The API surface is small: ~5 core endpoints, auth middleware, S3 presigned URL generation, push notification dispatch. This is not a complex domain — maybe 1,500–2,000 lines of actual logic. The Axum + sqlx + aws-sdk-rust stack is mature and well-documented for exactly this pattern.

The operational savings (smaller instances, faster cold starts on Lambda, lower tail latency) compound over the lifetime of the product.

Stack: Rust 2024 edition, Axum 0.8, sqlx (Postgres, compile-time checked queries), aws-sdk-s3, jsonwebtoken, tower middleware.


Cloud Provider: AWS

Decision: AWS. Not Azure, not GCP.

The architecture is designed around S3. S3 presigned URLs are native; using Azure Blob Storage would require rewriting the presigned URL logic for no benefit.

AWS services used:

ServicePurpose
**Lambda**API hosting (pay-per-request, $0 at idle)
**API Gateway**HTTPS endpoint in front of Lambda
**RDS Postgres**User, device, and file version state
**S3**Vault file storage (steel-notes-vaults/ bucket)
**SNS → APNs/FCM**Push notification fan-out to devices

Infrastructure is defined in Terraform at server/deploy/terraform/.


Starting Infrastructure Size: t4g.nano

Decision: RDS t4g.nano to start.

  • t4g.nano = 0.5 GB RAM, 2 vCPU burstable, ARM64 (Graviton2)
  • Cost: ~$6/month on-demand, ~$4/month reserved
  • Handles thousands of users at our query volume (simple indexed lookups, no complex joins)
  • Upgrade path: t4g.micro → t4g.small → Aurora Serverless when warranted by actual load
  • Lambda + API Gateway handles all compute — no EC2 or Fargate instances to size at launch.


    Deployment Model: AWS Lambda via cargo-lambda

    Decision: Lambda as the primary deployment target. ECS Fargate as a future fallback if Lambda p99 latency becomes a problem at scale.

    Rust's binary (~5 MB) and cold start (~50 ms) make Lambda viable in a way that JVM-based languages are not. cargo-lambda handles the build and deploy pipeline. The binary runs on ECS Fargate with zero code changes if needed.


    Repo Structure: Monorepo

    Decision: Single repo for now. Backend lives in server/ alongside shared/, cli/, iosApp/.

    Rationale: moving fast matters more than clean repo boundaries at this stage. Splitting into separate repos adds CI/CD complexity, versioning overhead, and friction for cross-cutting changes (e.g., a sync protocol change touches both shared/ and server/).

    Revisit when: the team grows and backend/client development cadences diverge significantly.

    ```

    steel-notes/

    ā”œā”€ā”€ shared/ # KMP shared Kotlin module

    ā”œā”€ā”€ cli/ # Kotlin/Native macOS CLI

    ā”œā”€ā”€ iosApp/ # SwiftUI iOS app

    ā”œā”€ā”€ server/ # Rust/Axum backend (AWS Lambda)

    │ ā”œā”€ā”€ src/

    │ ā”œā”€ā”€ Cargo.toml

    │ ā”œā”€ā”€ Dockerfile

    │ └── deploy/terraform/

    └── docs/ # Architecture docs

    ```


    Decisions Still Open

    1. Pricing model — free tier limits + paid subscription? Storage cost per user is negligible (~$0.001/month for text). Real costs are Lambda invocations and push notifications. Decide before Phase 3E.

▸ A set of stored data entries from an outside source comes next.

-- ==== Sys2Proof/Syntax.lean ====
section
/-! DEFINITION. Syntax: the one inductive of the machine's steps, one constructor per row of the opcode table: the slot
operations of a bundle (R200 to R225), with their operand fields, then the events of the machine, each a step that
happens whole. An event's operands (which gang, which request, which message) stand in State's event register. -/

namespace Sys2Proof

/-- The slot encodings a no-operation can stand in (R206; NOP_X32 has a row of its own). -/
inductive NopSlot | v36 | v76 | m40 | x72 | c12 | c44
  deriving DecidableEq, Repr

/-- The operand fields of a V-slot operation (R202, Table 7-2). `long` tells V76 from V36; in V36 the fields C and IMM
are absent and held as zero. -/
structure VOp where
  long : Bool
  d : BitVec 8
  a : BitVec 8
  b : BitVec 8
  g : BitVec 4
  c : BitVec 8
  imm : BitVec 32
  deriving DecidableEq, Repr

/-- The operand fields of an M-slot operation (R203, Table 7-3). -/
structure MOp where
  data : BitVec 8
  base : BitVec 5
  ofs : BitVec 8
  z : BitVec 3
  pol : BitVec 3
  flag : BitVec 5
  gm : BitVec 2
  deriving DecidableEq, Repr

/-- Operands of CPYT (X72; R304, R305). -/
structure CpytOp where
  f : BitVec 5
  pol : BitVec 3
  sd : BitVec 5
  ss : BitVec 5
  sg : BitVec 5
  sp : BitVec 5
  zd : BitVec 3
  zs : BitVec 3
  nt : BitVec 1
  sm : BitVec 5
  deriving DecidableEq, Repr

/-- Operands of CPYG (X72; R304, R306). -/
structure CpygOp where
  f : BitVec 5
  pol : BitVec 3
  sd : BitVec 5
  ss : BitVec 5
  si : BitVec 5
  sg : BitVec 5
  sp : BitVec 5
  zd : BitVec 3
  nt : BitVec 1
  sm : BitVec 5
  zs : BitVec 3
  deriving DecidableEq, Repr

/-- Operands of CPYMC (X72; R304, R307). -/
structure CpymcOp where
  f : BitVec 5
  pol : BitVec 3
  sd : BitVec 5
  ss : BitVec 5
  sn : BitVec 5
  mask : BitVec 8
  zd : BitVec 3
  zs : BitVec 3
  nt : BitVec 1
  sm : BitVec 5
  deriving DecidableEq, Repr

/-- Operands of CPYCH (X72; R304, R308). -/
structure CpychOp where
  f : BitVec 5
  pol : BitVec 3
  sd : BitVec 5
  sp : BitVec 5
  ch : BitVec 3
  n : BitVec 4
  zd : BitVec 3
  sgran : BitVec 7
  sslot : BitVec 3
  nt : BitVec 1
  sm : BitVec 5
  deriving DecidableEq, Repr

/-- Operands of WBLD (X72; R304, R309). -/
structure WbldOp where
  f : BitVec 5
  pol : BitVec 3
  ss : BitVec 5
  w : BitVec 9
  n : BitVec 6
  sparse : BitVec 1
  rf : BitVec 3
  zs : BitVec 3
  nt : BitVec 1
  sm : BitVec 5
  deriving DecidableEq, Repr

/-- Operands of MMA (X72; R315). -/
structure MmaOp where
  f : BitVec 5
  t : BitVec 11
  w : BitVec 9
  sa : BitVec 5
  z : BitVec 3
  ms : BitVec 2
  ns : BitVec 2
  ks : BitVec 4
  af : BitVec 3
  wf : BitVec 3
  deriving DecidableEq, Repr

/-- Operands of MLDT (X72; R304). -/
structure MldtOp where
  f : BitVec 5
  sa : BitVec 5
  t : BitVec 11
  n : BitVec 4
  sf : BitVec 2
  add : BitVec 1
  z : BitVec 3
  deriving DecidableEq, Repr

/-- Operands of MDRAIN (X72; R322). -/
structure MdrainOp where
  f : BitVec 5
  t : BitVec 11
  n : BitVec 4
  ch : BitVec 3
  df : BitVec 3
  mode : BitVec 3
  inf : BitVec 1
  kt : BitVec 2
  emin : BitVec 6
  zero : BitVec 1
  deriving DecidableEq, Repr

    2. Cloudflare R2 vs AWS S3 — R2 has no egress fees (S3 charges $0.09/GB out). For a text-heavy app with small files, egress cost is negligible now but worth revisiting if attachments (images, PDFs) are added. S3 chosen for ecosystem simplicity; R2 is a drop-in swap if egress becomes meaningful.

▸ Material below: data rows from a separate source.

-- ==== Sys2Proof/Machine/Num.lean ====
section
/-! DEFINITION. Num: the number formats and the one rounding function (R83 to R100): a format's values as exact numbers, the
exact arithmetic on them, and rounding with every mode, overflow and saturation. -/

namespace Sys2Proof.Num

/-- An exact number a float pattern or an operation on them can stand for: NaN, an infinity, or the finite value
`(-1)^neg × num ÷ den × 2^e` (a zero keeps its sign; `sticky` adds a positive part below the last bit of `num ÷ den`
where the exact quotient has none to show: a root). -/
inductive XR
  | nan
  | inf (neg : Bool)
  | fin (neg : Bool) (num den : Nat) (e : Int) (sticky : Bool)
  deriving DecidableEq, Repr

/-- The floating-point formats (Table 3-2). -/
structure Fmt where
  ebits : Nat
  mbits : Nat
  bias : Nat
  /-- the format has infinities; E4M3 has none (R86) -/
  hasInf : Bool
  /-- largest finite magnitude, as a pattern -/
  maxFin : Nat
  /-- canonical NaN, as a pattern (R87) -/
  qnan : Nat
  deriving DecidableEq, Repr

def f32 : Fmt := ⟨8, 23, 127, true, 0x7F7FFFFF, 0x7FC00000⟩
def f16 : Fmt := ⟨5, 10, 15, true, 0x7BFF, 0x7E00⟩
def bf16 : Fmt := ⟨8, 7, 127, true, 0x7F7F, 0x7FC0⟩
def e4m3 : Fmt := ⟨4, 3, 7, false, 0x7E, 0x7F⟩
def e5m2 : Fmt := ⟨5, 2, 15, true, 0x7B, 0x7E⟩

/-- Width of a format in bits. -/
def Fmt.width (f : Fmt) : Nat := 1 + f.ebits + f.mbits

/-- The exact value of a pattern (R85, R86). -/
def decode (f : Fmt) (w : Nat) : XR :=
  let s := w.testBit (f.ebits + f.mbits)
  let e := w / 2 ^ f.mbits % 2 ^ f.ebits
  let m := w % 2 ^ f.mbits
  let emax := 2 ^ f.ebits - 1
  if e = 0 then .fin s m 1 (1 - (f.bias : Int) - (f.mbits : Int)) false
  else if f.hasInf && e == emax then (if m = 0 then .inf s else .nan)
  else if !f.hasInf && e == emax && m == 2 ^ f.mbits - 1 then .nan
  else .fin s (2 ^ f.mbits + m) 1 ((e : Int) - (f.bias : Int) - (f.mbits : Int)) false

/-- `num ÷ den × 2^k`, rounded down, and whether nothing was lost. -/
def scaled (num den : Nat) (k : Int) : Nat × Bool :=
  let (n, d) := if 0 ≤ k then (num * 2 ^ k.toNat, den) else (num, den * 2 ^ (-k).toNat)
  (n / d, n % d == 0)

/-- ⌊log2 (num ÷ den)⌋ for a positive quotient. -/
def log2q (num den : Nat) : Int :=
  let l : Int := (Nat.log2 num : Int) - (Nat.log2 den : Int)
  let ge := if 0 ≤ l then decide (den * 2 ^ l.toNat ≤ num) else decide (den ≤ num * 2 ^ (-l).toNat)
  if ge then l else l - 1

/-- Whether the magnitude `n + t/256 (+ more)` is rounded up, by mode (R94, R95): 0 RNE, 1 RZ, 2 RDN, 3 RUP, 4 RS with
draw `r`. -/
def roundUp (mode : Nat) (neg : Bool) (n t : Nat) (exact : Bool) (r : Nat) : Bool :=
  if t = 0 && exact then false
  else match mode with
    | 0 => t > 128 || (t == 128 && (!exact || n % 2 == 1))
    | 1 => false
    | 2 => neg
    | 3 => !neg
    | _ => t + r ≥ 256

/-- The overflow result of an IEEE-style format, as a magnitude pattern (Table 3-7). -/
def overflowMag (f : Fmt) (mode : Nat) (neg : Bool) : Nat :=
  let infinity := f.maxFin + 1
  match mode with
  | 0 => infinity
  | 2 => if neg then infinity else f.maxFin
  | 3 => if neg then f.maxFin else infinity
  | _ => f.maxFin

/-- A magnitude pattern with its sign. -/
def signed (f : Fmt) (neg : Bool) (mag : Nat) : Nat := if neg then 2 ^ (f.ebits + f.mbits) + mag else mag

/-- round(mode, fmt, x) of R94, with R98 for E4M3 and for E5M2 without .INF (`sat`): `r` is the draw under RS (R95). -/
def round (f : Fmt) (sat : Bool) (mode r : Nat) (x : XR) : Nat :=
  match x with
  | .nan => f.qnan
  | .inf neg => signed f neg (if sat || !f.hasInf then f.maxFin else f.maxFin + 1)
  | .fin neg num den e sticky =>
    if num = 0 && !sticky then signed f neg 0
    else
      let qmin : Int := 1 - (f.bias : Int) - (f.mbits : Int)
      let q := max (log2q num den + e - f.mbits) qmin
      let (N, ex) := scaled num den (e - q + 8)
      let n := N / 256
      let t := N % 256
      let up := roundUp mode neg n t (ex && !sticky) r
      let mag := (q - qmin).toNat * 2 ^ f.mbits + (if up then n + 1 else n)
      if mag > f.maxFin then signed f neg (if sat || !f.hasInf then f.maxFin else overflowMag f mode neg)
      else signed f neg mag

/-! ### Exact arithmetic -/

/-- The value with its sign changed. -/
def XR.neg : XR → XR
  | .nan => .nan
  | .inf s => .inf (!s)
  | .fin s n d e k => .fin (!s) n d e k

/-- An integer as an exact value. -/
def XR.ofInt (x : Int) : XR := .fin (decide (x < 0)) x.natAbs 1 0 false

/-- Exact product (R88, R106): zero times infinity is NaN. -/
def XR.mul : XR → XR → XR
  | .nan, _ => .nan
  | _, .nan => .nan
  | .inf s, .inf t => .inf (s != t)
  | .inf s, .fin t n _ _ _ => if n = 0 then .nan else .inf (s != t)
  | .fin t n _ _ _, .inf s => if n = 0 then .nan else .inf (s != t)
  | .fin s n d e _, .fin t n' d' e' _ => .fin (s != t) (n * n') (d * d') (e + e') false

/-- The signed mantissa of a dyadic value at exponent `q ≤ e`. -/
def XR.atExp (q : Int) : XR → Int
  | .fin s n _ e _ => let m : Int := (n * 2 ^ (e - q).toNat : Nat); if s then -m else m
  | _ => 0

/-- The exponent of a finite value, 0 for the others. -/
def XR.exp : XR → Int
  | .fin _ _ _ e _ => e
  | _ => 0

/-- The exact sum of finite dyadic values, as a signed mantissa and an exponent. -/
def exactSum (xs : List XR) : Int × Int :=
  let q := xs.foldl (fun m x => min m x.exp) ((xs.head?.map XR.exp).getD 0)
  (xs.foldl (fun a x => a + x.atExp q) 0, q)

/-- The sign bit of a value (false for NaN). -/
def XR.sign : XR → Bool
  | .nan => false
  | .inf s => s
  | .fin s _ _ _ _ => s

def XR.isNan : XR → Bool
  | .nan => true
  | _ => false

def XR.isInf : XR → Bool
  | .inf _ => true
  | _ => false

def XR.isZero : XR → Bool
  | .fin _ n _ _ k => n == 0 && !k
  | _ => false

/-- The exact sum of a list of values, with `zneg` the sign of an exact zero: NaN for any NaN or for infinities of both
signs, else an infinity, else the exact real sum (R106). -/
def sumWith (zneg : Bool) (xs : List XR) : XR :=
  if xs.any XR.isNan then .nan
  else if xs.any (fun x => x.isInf && x.sign) && xs.any (fun x => x.isInf && !x.sign) then .nan
  else match xs.find? XR.isInf with
    | some x => x
    | none =>
      let (m, q) := exactSum xs
      if m = 0 then .fin zneg 0 1 0 false else .fin (decide (m < 0)) m.natAbs 1 q false

/-- The sum of two values (R88): an exact zero sum of operands of opposite sign is +0, or −0 under RDN. -/
def XR.add (mode : Nat) (a b : XR) : XR :=
  sumWith (if a.sign == b.sign then a.sign else mode == 2) [a, b]

/-- The sum of a mill group or of FDOT4's terms (R106): an exact zero is −0 when every term is −0. -/
def groupSum (xs : List XR) : XR := sumWith (xs.all (fun x => x.sign && x.isZero)) xs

    3. E2E encryption — architecture supports it (API and S3 never read file contents), but key management UX is complex. Deferred post-launch or as a premium feature.

    4. Lambda → Fargate migration trigger — if p99 API latency from Lambda cold starts exceeds 500 ms at scale, migrate to Fargate minimum-1-task. No code changes required.